Anyone who has ever had a teenager in the house knows the truth spoken when one says, "You can't tell them anything!" Teens, by nature are very hard headed and also very sure of themselves. It's a brain chemistry thing. It means that they are going to make some very painful and hurtful mistakes, but once they learn the lesson, one also hopes that they will have it all firmly implanted in the hard drive for future reference!
I speak from experience, not because my own teenage daughter is all that hard headed, but because I was. VERY hard headed, indeed! I insisted on never listening to anyone over the age of 25 and I made a lot of costly, well learned mistakes. I have to say those lessons that were painful are ones I generally didn't repeat. Looking back, there were some things that I wish I could have listened to a little closer. I can't say it would have changed my path, but it might have at least slowed me down just a titch.
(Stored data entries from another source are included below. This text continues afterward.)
-- ==== Sys2Proof/Tests/Slice0.lean ====
section
/-! SUPPORT. The model's own tests: what the checks refuse, the decoding of lines and words written out from
30_encoding.md, single steps on the vectors of 95_test_vectors.md, and a state for the hypotheses of every
statement. -/

namespace Sys2Proof.Machine.Slice0

set_option Elab.async false

/-! ### Refused by the checks (WellFormed smoke) -/

theorem test_wf_rx_frequency_too_wide : (Instr.setRxFrequency 4294967296).wellFormed = false := by decide

theorem test_wf_tx_frequency_too_wide : (Instr.setTxFrequency 4294967296).wellFormed = false := by decide

theorem test_wf_largest_frequency : (Instr.setRxFrequency 4294967295).wellFormed = true := by decide

theorem test_wf_scoped_transport_operation : (Call.scoped .spiOpen).wellFormed = false := by decide

theorem test_wf_scoped_bad_operand : (Call.scoped (.setTxFrequency 4294967296)).wellFormed = false := by
  decide

theorem test_writable_third : (Instr.setLnaGain (1 / 3)).writable = false := by decide +kernel

theorem test_writable_half : (Instr.setMixerGain (-15 / 2)).writable = true := by decide +kernel

theorem test_writable_quoted_chip : (Instr.gpioOpen ['a', '"'] 5 6).writable = false := by decide

/-! ### The notation: one line for each operation (R105 to R107) -/

/-- Does the line decode to the operation. -/
def reads (line : String) (i : Instr) : Bool :=
  match decodeCall line.toList with
  | .ok c => c == .op i
  | .error _ => false

/-- Does the line's decoding fail with the error. -/
def refuses (line : String) (e : DecodeError) : Bool :=
  match decodeCall line.toList with
  | .ok _ => false
  | .error e' => e' == e

theorem test_text_spiOpen : reads "spiOpen() ; opens" .spiOpen = true := by decide +kernel
theorem test_text_spiClose : reads "spiClose()" .spiClose = true := by decide +kernel
theorem test_text_writeRegister : reads "writeRegister(RXFE1, 0xDF)" (.writeRegister 0x0C 0xDF) = true := by decide +kernel
theorem test_text_readRegister : reads "readRegister(0x07)" (.readRegister 7) = true := by decide +kernel
theorem test_text_burstWrite : reads "burstWrite(FRFH_RX, [0xD8,0xF5,0xC3])" (.burstWrite 1 [0xD8, 0xF5, 0xC3]) = true := by decide +kernel
theorem test_text_burstRead : reads "burstRead(0x00, -1)" (.burstRead 0 (-1)) = true := by decide +kernel
theorem test_text_checkDevice : reads "checkDevice()" .checkDevice = true := by decide +kernel
theorem test_text_gpioOpen : reads "gpioOpen(\"gpiochip0\", 5, 6)" (.gpioOpen "gpiochip0".toList 5 6) = true := by decide +kernel
theorem test_text_reset : reads "reset()" .reset = true := by decide +kernel
theorem test_text_setResetPin : reads "setResetPin(true)" (.setResetPin true) = true := by decide +kernel
theorem test_text_getResetPin : reads "getResetPin()" .getResetPin = true := by decide +kernel
theorem test_text_setTxRxPin : reads "setTxRxPin(false)" (.setTxRxPin false) = true := by decide +kernel
theorem test_text_getTxRxPin : reads "getTxRxPin()" .getTxRxPin = true := by decide +kernel
theorem test_text_gpioClose : reads "gpioClose()" .gpioClose = true := by decide +kernel
theorem test_text_setRxFrequency : reads "setRxFrequency(434_000_000)" (.setRxFrequency 434000000) = true := by decide +kernel
theorem test_text_getRxFrequency : reads "getRxFrequency()" .getRxFrequency = true := by decide +kernel
theorem test_text_setTxFrequency : reads "setTxFrequency(445_000_000)" (.setTxFrequency 445000000) = true := by decide +kernel
theorem test_text_getTxFrequency : reads "getTxFrequency()" .getTxFrequency = true := by decide +kernel
theorem test_text_setLnaGain : reads "setLnaGain(40)" (.setLnaGain 40) = true := by decide +kernel
theorem test_text_setPgaGain : reads "setPgaGain(12)" (.setPgaGain 12) = true := by decide +kernel
theorem test_text_setDacGain : reads "setDacGain(-6)" (.setDacGain (-6)) = true := by decide +kernel
theorem test_text_setMixerGain : reads "setMixerGain(-7.5)" (.setMixerGain (-15 / 2)) = true := by decide +kernel
theorem test_text_open : reads "open()" .openController = true := by decide +kernel
theorem test_text_close : reads "close()" .closeController = true := by decide +kernel
theorem test_text_setMode : reads "setMode(0xF3)" (.setMode 0xF3) = true := by decide +kernel
theorem test_text_getMode : reads "getMode()" .getMode = true := by decide +kernel
theorem test_text_enableRx : reads "enableRx(true)" (.enableRx true) = true := by decide +kernel
theorem test_text_enableTx : reads "enableTx(false)" (.enableTx false) = true := by decide +kernel
theorem test_text_enablePA : reads "enablePA(true)" (.enablePA true) = true := by decide +kernel
theorem test_text_getStatus : reads "getStatus()" .getStatus = true := by decide +kernel
theorem test_text_getVersion : reads "getVersion()" .getVersion = true := by decide +kernel
theorem test_text_probe : reads "probe()" .probe = true := by decide +kernel
theorem test_text_setTxRxSwitch : reads "setTxRxSwitch(true)" (.setTxRxSwitch true) = true := by decide +kernel
theorem test_text_getTxRxSwitch : reads "getTxRxSwitch()" .getTxRxSwitch = true := by decide +kernel
theorem test_text_resetDevice : reads "resetDevice()" .resetDevice = true := by decide +kernel
theorem test_text_initializeWithDefaults : reads "initializeWithDefaults()" .initializeWithDefaults = true := by decide +kernel
theorem test_text_setMode_sleep : reads "setMode(sleep)" .setModeSleep = true := by decide +kernel
theorem test_text_setMode_standby : reads "setMode(standby)" .setModeStandby = true := by decide +kernel
theorem test_text_setMode_rx : reads "setMode(rx)" .setModeRx = true := by decide +kernel
theorem test_text_setMode_tx : reads "setMode(tx)" .setModeTx = true := by decide +kernel
theorem test_text_setMode_tx_full : reads "setMode(tx_full)" .setModeTxFull = true := by decide +kernel
theorem test_text_setMode_full_duplex : reads "setMode(full_duplex)" .setModeFullDuplex = true := by decide +kernel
I wish that one of the things I could have learned about without all of that painful experience was love. I know that love is an intensely personal thing that differs for each person on an individual level, but there are some universal truths about love that I believe we all could benefit from.
In a land where divorce is commonplace, rudeness is accepted and common courtesy is not the norm, having some basic rules about loving others might keep some of the sanity in our daily living.
First off, let me say that love is a choice. It is not an emotion, passion, lust or a state of something we can be in, per se. Love is a process of decision making that takes over when we care deeply for someone. Love is a choice. We choose to stay when leaving would be easier, we choose to forgive when we have every right to be angry, loving someone means sacrificing our rights and yet not resenting those choices to do so... Ok, well at least not every time!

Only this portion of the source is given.